Handling Missing Data: Overview and Introduction
DOI link for Handling Missing Data: Overview and Introduction
Handling Missing Data: Overview and Introduction book
Missing data occur in almost every survey dataset when participation is not mandatory. They occur either as missing items if not all information of otherwise observed units, like individuals or households, is observed, or as missing units when sampled objects are not observed at all. Depending on the mechanism that led to the missing data, the observed part of the dataset may not be a simple random subsample of the selected data values. Thus, standard inference methods that would have been applied to the complete sample, if applied to the observed subsample only, may fail to allow valid inferences. But even if the observed data can be interpreted as a simple random subsample from the complete sample, standard analysis tools may not be able to adequately handle incompletely observed units.

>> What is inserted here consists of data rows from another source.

/-- Registers of the block group Hub. -/
def regsHub : List RegSpec := [
  /- DB_CTRL -/ ⟨0x130000, 1, 0x1, 1, 0x1, 0x0, [⟨3, 3, .rw, false, 0, 1⟩, ⟨2, 2, .rw, false, 0, 1⟩, ⟨1, 1, .rw, false, 0, 1⟩]⟩,
  /- DB_STAT -/ ⟨0x130004, 1, 0x1, 1, 0x1, 0x0, [⟨2, 0, .ro, false, 0, 7⟩]⟩,
  /- DB_RELAY_TMO -/ ⟨0x130010, 1, 0x1, 1, 0x1, 0x3e8, [⟨15, 0, .rw, false, 1, 65535⟩]⟩,
  /- DB_STEP_TMO -/ ⟨0x130014, 1, 0x1, 1, 0x1, 0x400, [⟨15, 0, .rw, false, 1, 65535⟩]⟩,
  /- DB_MWDOG_CFG -/ ⟨0x130020, 1, 0x1, 1, 0x1, 0x3e8, [⟨15, 0, .rw, false, 0, 65535⟩]⟩,
  /- DB_MWDOG_KICK -/ ⟨0x130024, 1, 0x1, 1, 0x1, 0x0, [⟨0, 0, .wo, false, 0, 1⟩]⟩,
  /- DB_MWDOG_STAT -/ ⟨0x130028, 1, 0x1, 1, 0x1, 0x0, [⟨1, 1, .w1c, false, 0, 1⟩, ⟨0, 0, .ro, false, 0, 1⟩]⟩,
  /- DB_VT_TX -/ ⟨0x130030, 1, 0x1, 1, 0x1, 0x0, [⟨9, 9, .w1c, false, 0, 1⟩, ⟨8, 8, .ro, false, 0, 1⟩, ⟨7, 0, .rw, false, 0, 255⟩]⟩,
  /- DB_VT_RX -/ ⟨0x130034, 1, 0x1, 1, 0x1, 0x0, [⟨9, 9, .w1c, false, 0, 1⟩, ⟨8, 8, .ro, false, 0, 1⟩, ⟨7, 0, .rw, false, 0, 255⟩]⟩,
  /- DB_BSTOP_LO -/ ⟨0x130040, 1, 0x1, 1, 0x1, 0x0, [⟨31, 0, .ro, false, 0, 4294967295⟩]⟩,
  /- DB_BSTOP_HI -/ ⟨0x130044, 1, 0x1, 1, 0x1, 0x0, [⟨15, 0, .ro, false, 0, 65535⟩]⟩,
  /- DB_BSTOP_MASK -/ ⟨0x130048, 1, 0x1, 1, 0x1, 0x0, [⟨31, 0, .ro, false, 0, 4294967295⟩]⟩,
  /- DB_BSTOP_STAT -/ ⟨0x13004c, 1, 0x1, 1, 0x1, 0x0, [⟨2, 2, .w1c, false, 0, 1⟩, ⟨1, 0, .ro, false, 0, 3⟩]⟩,
  /- DB_BSTOP_SINK -/ ⟨0x130050, 1, 0x1, 1, 0x1, 0x200, [⟨31, 16, .rw, false, 0, 65535⟩, ⟨15, 8, .rw, false, 2, 255⟩, ⟨1, 1, .rw, false, 0, 1⟩, ⟨0, 0, .rw, false, 0, 1⟩]⟩,
  /- DB_BSTOP_SINK_MASK -/ ⟨0x130054, 1, 0x1, 1, 0x1, 0x0, [⟨31, 0, .rw, false, 0, 4294967295⟩]⟩,
  /- DB_REL -/ ⟨0x130060, 3, 0x4, 1, 0x1, 0x0, [⟨31, 0, .ro, false, 0, 4294967295⟩]⟩,
  /- DB_HGg -/ ⟨0x130080, 8, 0x8, 1, 0x1, 0x0, [⟨17, 17, .rw, false, 0, 1⟩, ⟨16, 16, .rw, false, 0, 1⟩, ⟨15, 0, .rw, false, 0, 65535⟩]⟩,
  /- DB_HGg_PART -/ ⟨0x130084, 8, 0x8, 1, 0x1, 0x0, [⟨31, 0, .rw, false, 0, 4294967295⟩]⟩,
  /- DB_SPILL_TREE -/ ⟨0x130100, 1, 0x1, 1, 0x1, 0x0, [⟨31, 0, .rw, false, 0, 4294967295⟩]⟩,
  /- DB_SPILL_MASKS -/ ⟨0x130104, 1, 0x1, 1, 0x1, 0x0, [⟨31, 16, .rw, false, 0, 65535⟩, ⟨15, 0, .rw, false, 0, 65535⟩]⟩,
  /- DB_SPILL_PIN -/ ⟨0x130108, 1, 0x1, 1, 0x1, 0x10000, [⟨31, 31, .wo, false, 0, 1⟩, ⟨30, 30, .rw, false, 0, 1⟩, ⟨27, 24, .rw, false, 0, 15⟩, ⟨23, 16, .rw, false, 1, 255⟩, ⟨15, 0, .rw, false, 0, 65535⟩]⟩,
  /- DB_SPILL_FIRE -/ ⟨0x13010c, 1, 0x1, 1, 0x1, 0x0, [⟨15, 0, .wo, false, 0, 65535⟩]⟩,
  /- DB_SPILL_EVSEV -/ ⟨0x130110, 1, 0x1, 1, 0x1, 0x3, [⟨2, 0, .rw, false, 0, 4⟩]⟩,
  /- DB_SPILL_SRCi -/ ⟨0x130200, 101, 0x4, 1, 0x1, 0x0, [⟨15, 0, .rw, false, 0, 65535⟩]⟩,
  /- DB_TRC_Pn_CTRL -/ ⟨0x130400, 32, 0x20, 1, 0x1, 0x0, [⟨31, 31, .rw, false, 0, 1⟩, ⟨30, 30, .rw, false, 0, 1⟩, ⟨29, 28, .ro, false, 0, 3⟩, ⟨27, 24, .rw, false, 0, 15⟩, ⟨23, 20, .rw, false, 0, 15⟩, ⟨19, 19, .rw, false, 0, 1⟩, ⟨18, 18, .rw, false, 0, 1⟩, ⟨15, 0, .rw, false, 0, 65535⟩]⟩,
  /- DB_TRC_Pn_TILES -/ ⟨0x130404, 32, 0x20, 2, 0x4, 0x0, [⟨31, 31, .rw, false, 0, 1⟩, ⟨25, 16, .rw, false, 0, 1023⟩, ⟨15, 15, .rw, false, 0, 1⟩, ⟨9, 0, .rw, false, 0, 1023⟩]⟩,
  /- DB_TRC_Pn_WP -/ ⟨0x13040c, 32, 0x20, 1, 0x1, 0x0, [⟨15, 0, .ro, false, 0, 65535⟩]⟩,
  /- DB_TRC_Pn_LOST -/ ⟨0x130410, 32, 0x20, 1, 0x1, 0x0, [⟨31, 0, .ro, false, 0, 4294967295⟩]⟩,
  /- DB_CNT_x -/ ⟨0x130800, 4, 0x4, 1, 0x1, 0x0, [⟨31, 0, .ro, false, 0, 4294967295⟩]⟩,
  /- DB_CNT_CLR -/ ⟨0x130810, 1, 0x1, 1, 0x1, 0x0, [⟨0, 0, .wo, false, 0, 1⟩]⟩]

/-- Registers of the block group Tile. -/
def regsTile : List RegSpec := [
  /- TLn_STAT -/ ⟨0x140000, 1024, 0x100, 1, 0x1, 0x10, [⟨28, 24, .ro, false, 0, 31⟩, ⟨4, 0, .ro, false, 0, 31⟩]⟩,
  /- TLn_EPC -/ ⟨0x140004, 1024, 0x100, 1, 0x1, 0x0, [⟨11, 0, .rwl, false, 0, 4095⟩]⟩,
  /- TLn_ECAUSE -/ ⟨0x140008, 1024, 0x100, 1, 0x1, 0x0, [⟨15, 15, .rwl, false, 0, 1⟩, ⟨14, 14, .rwl, false, 0, 1⟩, ⟨13, 13, .rwl, false, 0, 1⟩, ⟨10, 8, .ro, false, 0, 7⟩, ⟨7, 0, .ro, false, 0, 255⟩]⟩,
  /- TLn_ETGT -/ ⟨0x14000c, 1024, 0x100, 1, 0x1, 0x0, [⟨11, 0, .rwl, false, 0, 4095⟩]⟩,
  /- TLn_EMODE -/ ⟨0x140010, 1024, 0x100, 1, 0x1, 0x0, [⟨15, 8, .rwl, false, 0, 255⟩, ⟨7, 0, .rwl, false, 0, 255⟩]⟩,
  /- TLn_EADDR -/ ⟨0x140014, 1024, 0x100, 1, 0x1, 0x0, [⟨31, 0, .ro, false, 0, 4294967295⟩]⟩,
  /- TLn_CNT -/ ⟨0x140020, 1024, 0x100, 6, 0x4, 0x0, [⟨31, 0, .ro, false, 0, 4294967295⟩]⟩,
  /- TLn_CNT_CLR -/ ⟨0x14003c, 1024, 0x100, 1, 0x1, 0x0, [⟨0, 0, .wo, false, 0, 1⟩]⟩,
  /- TLn_STICKY_LAST -/ ⟨0x140040, 1024, 0x100, 1, 0x1, 0x0, [⟨31, 0, .ro, false, 0, 4294967295⟩]⟩,
  /- TLn_STICKY_ACC -/ ⟨0x140044, 1024, 0x100, 1, 0x1, 0x0, [⟨24, 16, .w1c, false, 0, 511⟩, ⟨8, 0, .w1c, false, 0, 511⟩]⟩,
  /- DBT_BPk -/ ⟨0x140080, 1024, 0x100, 4, 0x4, 0x0, [⟨31, 31, .rw, false, 0, 1⟩, ⟨30, 30, .rw, false, 0, 1⟩, ⟨29, 29, .rw, false, 0, 1⟩, ⟨27, 12, .rw, false, 0, 65535⟩, ⟨11, 0, .rw, false, 0, 4095⟩]⟩,
  /- DBT_BPk_HITS -/ ⟨0x140090, 1024, 0x100, 4, 0x4, 0x0, [⟨31, 0, .ro, false, 0, 4294967295⟩]⟩,
  /- DBT_WPk -/ ⟨0x1400a0, 1024, 0x100, 2, 0x8, 0x0, [⟨31, 31, .rw, false, 0, 1⟩, ⟨30, 30, .rw, false, 0, 1⟩, ⟨29, 29, .rw, false, 0, 1⟩, ⟨28, 28, .rw, false, 0, 1⟩, ⟨27, 27, .rw, false, 0, 1⟩, ⟨18, 0, .rw, false, 0, 524287⟩]⟩,
  /- DBT_WPk_MASK -/ ⟨0x1400a4, 1024, 0x100, 2, 0x8, 0x7ffff, [⟨18, 0, .rw, false, 0, 524287⟩]⟩,
  /- DBT_STEP -/ ⟨0x1400b0, 1024, 0x100, 1, 0x1, 0x0, [⟨31, 24, .ro, false, 0, 255⟩, ⟨17, 16, .ro, false, 0, 3⟩, ⟨11, 0, .ro, false, 0, 4095⟩]⟩]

Thus, methods to analyze incomplete datasets and to compensate for possible bias introduced by the missing mechanism are necessary. So-called ad hoc methods like ignoring the missing mechanism or imputing (conditional) means have been shown either not to work or to work only in very specific situations (e.g., Horton & Kleinman, 2007). On the other hand, methods that allow for valid inferences in the analysis of interest, like weighting (e.g., Wooldridge, 2002), mainly adopted to compensate for missing units, or multiple imputation (Rubin, 1987), usually used to compensate for missing items, are more demanding.